Revising such protocols would raise the flight capacity at Haneda Airport by at least 5 to 10 percent, which would add more flights to the schedule than using the new corridors, Sunaga says, adding that London’s Heathrow Airport handles more flights than Haneda with two fewer runways.
“I asked officials at the transport ministry whether they had taken a research tour of airport management at Heathrow, and they replied, ‘No,’” Sunaga says. “I asked them whether they know the traffic control of other countries, and they said, ‘No.’ The last signature phrase of a senior ministry official was that ‘Haneda will do things Haneda’s way.’ Haneda and Heathrow use the same air traffic control instruments, but the way Healthrow handles the traffic control is vastly different to that of Haneda without compromising safety.”
Kuroda says that Narita Airport has two runways and handles around 256,000 flights per year.
“In comparison, Gatwick Airport in London has only one runway but handles 280,000 departing and arriving aircraft per year,” Kuroda says.
“The government officials just want to protect their Galapagos way of flight control,” he says. “If they scrapped the new corridors in the face of the residents’ opposition, they would be embarrassed.”
Kuroda also claims that Narita Airport and some other airports in and around the greater Tokyo area collectively have more capacity than the 11,000 flights to be gained annually from the new corridors at Haneda.
“Considering the number of flight cancellations in the wake of the new coronavirus, the government does not have to rely on the new landing routes to handle the traffic,” Kuroda says.
Although the outcry over the new corridors that pass over the upscale vicinities of Tokyo is expected to reverberate, the transport ministry maintains that it has imposed tough measures to curb the risk of falling debris. It has required all Japanese and non-Japanese airlines to join a mandatory co-insurance plan to cover potential damage.
Tokyo Gov. Yuriko Koike, who has supported the new flight paths as she seeks to make the city more globally competitive, is said to be seeking re-election this year, and Haneda may become a key issue in the runup to the gubernatorial election scheduled for early July, Kuroda says.
Besides noise pollution, a number of residents are worried that the new flight paths could push land and property prices lower, claiming that a U.S. study has shown that real estate prices near three airports in California have fallen an average 27.4 percent.
Suyama maintains that its survey of three major airports (Narita, Fukuoka and Itami in Osaka) has shown no marked correlation between flight paths and nearby property prices.

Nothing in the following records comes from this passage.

/-- Uncorrectable data reaches its requester (R264): DATA to a thread, the item or window operation fails; a porter's and a CXL.mem read's
own access, which comes after, meets the poison that is stored and is not logged twice (State.markReported). -/
def State.reportUe (s : State) (u : EUnit) (who : EReq) : State :=
  let a := s.granuleOf u who
  match who with
  | .thread n k =>
    if (s.thread n k).st = .run then s.raiseExc n k cDATA (BitVec.ofNat 64 a) (s.thread n k).half false false
    else if (s.thread n k).st = .group then s.groupExc n (s.stall n).running cDATA (BitVec.ofNat 64 a)
    else s
  | .porter n i =>
    let t := (s.stall n).porter i
    if t.busy then s.updThread n t.th (fun x => { x with due := some (cDATA, BitVec.ofNat 64 a) }) else s
  | .item p r seq => s.updItem p r seq (fun i => i.failAt a)
  | .window p n => s.updSlot p n (fun d => if d.busy ∧ d.pstat = 0 then { d with pstat := 0x10 } else d)
  | _ => s

/-- The granule of a unit, as the marks of granules already reported name it. -/
def granMark (u : EUnit) (req : Nat) : Option (Nat × Nat × Nat) :=
  match u with
  | .slice n off => some (req, 0, (unit256 * n + off) / 64)
  | .far o => some (req, 1, o / 64)
  | .shelf n off => some (req, 2, shelfAddr n off / 64)
  | _ => none

/-- READ_RETRY's report of the granule is the report of the engine's or the host's read that meets it next (R264, 02 R27). -/
def State.markReported (s : State) (u : EUnit) (who : EReq) : State :=
  match who with
  | .thread .. => s
  | .scrub => s
  | .firmware => s
  | _ => match granMark u (reqCode who) with
    | some m => { s with integ := { s.integ with reported := m :: s.integ.reported } }
    | none => s

/-! ## The commands -/

/-- A read with errors `x`, up to two retries (`e2`, `e3`), the report, the store of poison and its read-back `rb` (R267). Reading a poisoned
word is reported and counts toward nothing (R258). -/
def State.retryFrom (u : EUnit) (who : EReq) (x : InjRead) (e2 e3 rb : List (Nat × BitVec 16)) : State :=
  let pois := x.s.readWord u x.e = .poisoned
  let soft := fun (t : State) => (t.countCe who).logUnit 1 u who 0 (x.s.syndOf u x.e) 0 false
  let r2 := x.s.injRead u e2
  let r3 := r2.s.injRead u e3
  if !(r2.s.readWord u r2.e).bad then soft r2.s
  else if !(r3.s.readWord u r3.e).bad then soft r3.s
  else
    let t := ((r3.s.logUnit 3 u who 0 (x.s.syndOf u x.e) (x.s.unitCount u) pois).reportUe u who).markReported u who
    if pois then t
    else
      let t := t.poisonUnit u
      let r := t.injRead u rb
      if r.s.readWord u r.e = .poisoned ∨ !x.counts then r.s else r.s.hardEvent u true 0

/-- An uncorrectable read with errors `e1` of its own. -/
def State.retried (s : State) (u : EUnit) (who : EReq) (e1 e2 e3 rb : List (Nat × BitVec 16)) : State :=
  let x := s.injRead u e1
  if s.unitFresh u ∨ !(x.s.readWord u x.e).bad then s else State.retryFrom u who x e2 e3 rb

/-- READ_RETRY: comes before the access of the engine or the host whose read it is (log entry 92). -/
def execReadRetry (u : EUnit) (who : EReq) (e1 e2 e3 rb : List (Nat × BitVec 16)) (st : State) : Ans :=
  run (inUnit u && inWho who) (st.retried u who e1 e2 e3 rb).used

/-- The rewrite of a corrected word, unless the correction is an erased position's: the symbol and the state. -/
def State.rewrite (s : State) (u : EUnit) (e : List (Nat × BitVec 16)) : Option (Nat × State) :=
  match s.readWord u e with
  | .corrected i => if s.erasedAt u = some i then none else some (i, s.rewritten u e)
  | _ => none

def State.softCe (s : State) (u : EUnit) (who : EReq) (i synd : Nat) : State := s.logUnit 1 u who i synd 0 false

def State.hardCe (s : State) (u : EUnit) (who : EReq) (i synd : Nat) (counts : Bool) : State :=
  let t := s.logUnit 2 u who i synd (s.unitCount u + 1) false
  if counts then t.hardEvent u false i else t

/-- A corrected read: the corrected word is stored again and re-read, as the list says in turn (R267). A clean re-read is soft, the same symbol
a hard hit; another symbol makes the event soft and starts a new one there; an uncorrectable re-read is a hard hit and is handled as an
uncorrectable read. A correction at an erased position is the erasure at work. -/
def State.reread (u : EUnit) (who : EReq) (x : InjRead) : List (List (Nat × BitVec 16)) → State
  | [] =>
    match x.s.rewrite u x.e with
    | some (i, t) => t.softCe u who i (x.s.syndOf u x.e)
    | none => x.s
  | e2 :: rest =>
    match x.s.rewrite u x.e with
    | some (i, t) =>
      let r := t.injRead u e2
      match r.s.readWord u r.e with
      | .clean => r.s.softCe u who i (x.s.syndOf u x.e)
      | .corrected j =>
        if i = j then r.s.hardCe u who i (x.s.syndOf u x.e) x.counts
        else State.reread u who { r with s := r.s.softCe u who i (x.s.syndOf u x.e) } rest
      | _ =>
        let t := r.s.hardCe u who i (x.s.syndOf u x.e) x.counts
        State.retryFrom u who { r with s := t } (rest.getD 0 []) (rest.getD 1 []) (rest.getD 2 [])
    | none => x.s

/-- CORRECTED_REWRITE: a corrected read, counted once toward its item (R266), its rewrite and re-reads (R267). -/
def State.corrected (s : State) (u : EUnit) (who : EReq) (e1 : List (Nat × BitVec 16)) (es : List (List (Nat × BitVec 16))) : State :=
  if s.unitFresh u then s
  else
    let x := s.injRead u e1
    match x.s.readWord u x.e with
    | .corrected _ => State.reread u who { x with s := x.s.countCe who } es
    | _ => s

However, Shuji Takeuchi, an architect and real estate analyst, says that the impact of the new routes has already been reflected to some extent in the second-hand high-rise apartment prices and that a further impact is anticipated once the new routes take effect on Sunday.
“Although the price of second-hand apartments in Shinagawa and Minato wards have risen about 30 percent in the past six years, the prices of some tower condominiums near the new routes are showing signs of plateauing or peaking,” Takeuchi says.